## Introduction to datetime dtypes
By the end of this lecture you will be able to:
- explain the difference between Polars datetime dtypes
- extract the integer representation underlying datetime dtypes

Time series analysis is easier if you have a good understanding of the datetime dtypes and their underlying representation. We get to know the dtypes here.

Time series dtypes behave in some ways like a categorical dtype with an underlying integer representation that maps to a more interpretable datetime representation. I recommend that you do the String and categorical dtypes lecture in Section 3 before doing this lecture.    

In [None]:
from datetime import date,datetime

import polars as pl
import pandas as pd

Before looking at the dtypes we create a datetime range in Polars with `pl.datetime_range`. 

In this example we create an hourly datetime range where we specify the start and stop dates with Python `datetime.date` objects

In [None]:
pl.Config.set_tbl_rows(4)
start = date(2022,1,1)
stop = date(2022,1,2)
df = pl.DataFrame(
    {
        'date':pl.datetime_range(
            start = start,
            end = stop,
            interval='1h',
            eager=True
        ),
    }
)
df

The dtype of this column is `datetime[μs]`. This means it has a `pl.Datetime` dtype where the underlying representation is microseconds since the start of the Unix epoch on 1st January 1970.

## Datetime dtypes
As well as `pl.Datetime` Polars has `pl.Date`,`pl.Time` and `pl.Duration` dtypes. In this table we set out key characteristics of each


| dtype|Example |Time unit | Internal dtype |
---|---|---|---|
|`pl.Datetime` | 2020-01-01 01:00:00 |Microseconds since UNIX epoch | 64-bit signed integer |
|`pl.Date` |2020-01-01 |Days since UNIX epoch | 32-bit signed integer |
| `pl.Time` | 01:00:00 | Nanoseconds since midnight | 64-bit signed integer |
|`pl.Duration` |1d 1h |Microseconds |  64-bit signed integer  |


> In Pandas and Numpy the Datetime objects use nanoseconds rather than microseconds by default. We cover conversion from Pandas and Numpy below.
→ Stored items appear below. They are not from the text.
-- ==== Sys2Proof/Machine/FenceCommands.lean ====
section
/-! DEFINITION. The host's overrides: FENCE in its two forms, LIFT and REVOKE. -/

namespace Sys2Proof.Machine

/-- The results of FENCE and LIFT (Table 7-1): the zone as the scan left it, the outcome, and the slot and
generation of the record that FORCE revoked. -/
def State.fenceResults (s : State) (z : ZoneId) (outcome : Byte) (revoked : Option (SlotId × Byte)) :
    List Byte :=
  let x := s.zone z
  [x.state.code, outcome]
    ++ (match x.state.holder with | some h => [slotByte h, s.generation h] | none => [0xFF, 0])
    ++ (match revoked with | some (i, g) => [slotByte i, g] | none => [0xFF, 0])
    ++ [slotByteOr x.earmark, byteOf (s.liveListing z)]

/-- A FREE zone closed at once (R109, R112). -/
def State.closeFree (s : State) (z : ZoneId) : State :=
  (s.setZoneState z .fenced).raiseTable flagFenceDone

/-- A command that acted on zone `z` ends with its scan and its results. -/
def fenceDoneWith (z : ZoneId) (outcome : Byte) (revoked : Option (SlotId × Byte)) (s : State) :
    State × CmdResult :=
  (s.grantScan, .ok (s.grantScan.fenceResults z outcome revoked))

/-- What FENCE does to a zone in the states where both forms act alike (Table 7-2, R111), or to a held zone
by `onHeld`, which is given whether the zone was FENCE_PENDING, and its holder. -/
def fenceZone (z : ZoneId) (onHeld : Bool → SlotId → State × CmdResult) (s : State) : State × CmdResult :=
  match (s.zone z).state with
  | .disabled => (s, .fail .wrongState)
  | .free => fenceDoneWith z 1 none (s.closeFree z)
  | .fenced => fenceDoneWith z 0 none s
  | .held h => onHeld false h
  | .fencePending h => onHeld true h

/-- The evaluation of FENCE with the WAIT form, which leaves the holder its zone (R109). -/
def evalFenceWait (args : Table 8 Byte) (s : State) : State × CmdResult :=
  match zoneOf (argOf args 0), belowOf 2 (argOf args 1) with
  | some z, some _ =>
    fenceZone z (fun pending h =>
      if pending then fenceDoneWith z 0 none s
      else fenceDoneWith z 2 none (s.setZoneState z (.fencePending h))) s
  | _, _ => (s, .fail .badArgument)

/-- FENCE taken with the WAIT form, or with a form that check 1 of R108 refuses (R109, log entry 19). -/
def execFenceWait (s : State) : Host.Outcome State Fault Refusal :=
  .next (takeCommand codeFence (fun args => argOf args 1 != 1) evalFenceWait s)

/-- The changes of FENCE FORCE on a held zone before its scan: the zone passes directly to FENCED, its
holder's other zones are given up, and the holder is REVOKED with end cause FENCE (R111). -/
def State.forceFence (s : State) (z : ZoneId) (h : SlotId) : State :=
  match s.lease h with
  | some r => ((s.closeFree z).giveUpZones (r.zones.filter (· != z))).terminate h r (.revoked .fence)
  | none => s.closeFree z

/-- The evaluation of FENCE with the FORCE form (R111). -/
def evalFenceForce (args : Table 8 Byte) (s : State) : State × CmdResult :=
  match zoneOf (argOf args 0), belowOf 2 (argOf args 1) with
  | some z, some _ =>
    fenceZone z (fun _ h => fenceDoneWith z 3 (some (h, s.generation h)) (s.forceFence z h)) s
  | _, _ => (s, .fail .badArgument)

/-- FENCE taken with the FORCE form, or with a form that check 1 of R108 refuses (R111, log entry 19). -/
def execFenceForce (s : State) : Host.Outcome State Fault Refusal :=
  .next (takeCommand codeFence (fun args => argOf args 1 != 0) evalFenceForce s)

/-- The evaluation of LIFT (R115). -/
def evalLift (args : Table 8 Byte) (s : State) : State × CmdResult :=
  match zoneOf (argOf args 0) with
  | some z =>
    match (s.zone z).state with
    | .fenced => fenceDoneWith z 4 none (s.setZoneState z .free)
    | .fencePending h => fenceDoneWith z 5 none (s.setZoneState z (.held h))
    | _ => (s, .fail .wrongState)
  | none => (s, .fail .badArgument)

/-- LIFT (R115). -/
def execLift (s : State) : Host.Outcome State Fault Refusal :=
  .next (takeCommand codeLift anyForm evalLift s)

/-- The changes of REVOKE with its scan (R117). -/
def State.revokeLease (s : State) (i : SlotId) (r : Lease) : State :=
  if r.phase.holds then (s.endHeld i r (.revoked .supervisor)).grantScan
  else (s.endQueued i r (.revoked .supervisor)).grantScan

/-- The results of REVOKE (R118). -/
def State.revokeResults (s : State) (r : Lease) : List Byte :=
  let given := if r.phase.holds then r.zones else []
  [r.phase.state.code, byteOf r.owner.1, r.tag, byteOf given.length,
    byteOf (given.countP fun z => (s.zone z).state.isPending), flagByte (!(s.link r.owner).line.enabled)]

/-- The evaluation of REVOKE. -/
def evalRevoke (args : Table 8 Byte) (s : State) : State × CmdResult :=
  match s.matchHandle (argOf args 0) (argOf args 1) with
  | some (i, r) =>
    if r.phase.terminal then (s, .fail .wrongState) else (s.revokeLease i r, .ok (s.revokeResults r))
  | none => (s, .fail .staleHandle)

/-- REVOKE (R117). -/
def execRevoke (s : State) : Host.Outcome State Fault Refusal :=
  .next (takeCommand codeRevoke anyForm evalRevoke s)

end Sys2Proof.Machine
end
In the `DataFrame` below we create a date range at 6-hour intervals. We then cast this date range to the other datetime dtypes to see how it changes.



In [None]:
start = datetime(2020,1,1)
stop = datetime(2020,1,2)
interval = "6h"
pl.Config.set_tbl_rows(5)
df_datetimes = (
    pl.DataFrame(
        {
            # Create a date range
            "datetime":pl.datetime_range(start,stop,interval=interval,eager=True)
        }
    ).with_columns(
        # Cast it to other dtypes
        pl.col("datetime").cast(pl.Date).alias("date"),
        pl.col("datetime").cast(pl.Time).alias("time"),        
    )

)
df_datetimes

We see that casting the datetime to `pl.Date` extracts the date and similiarly for time.

To get a `pl.Duration` we subtract successive values in the column of datetimes with the `diff` expression

In [None]:
df_datetimes = (
    df_datetimes
    .with_columns(
        pl.col("datetime").diff().alias("duration"),        
    )
)

### Integer representations
Internally each datetime dtype is an integer count (see the table above for details of what). When you find a time series operation behaving in an unexpected way it can be useful to look at what is going on with these underlying integers.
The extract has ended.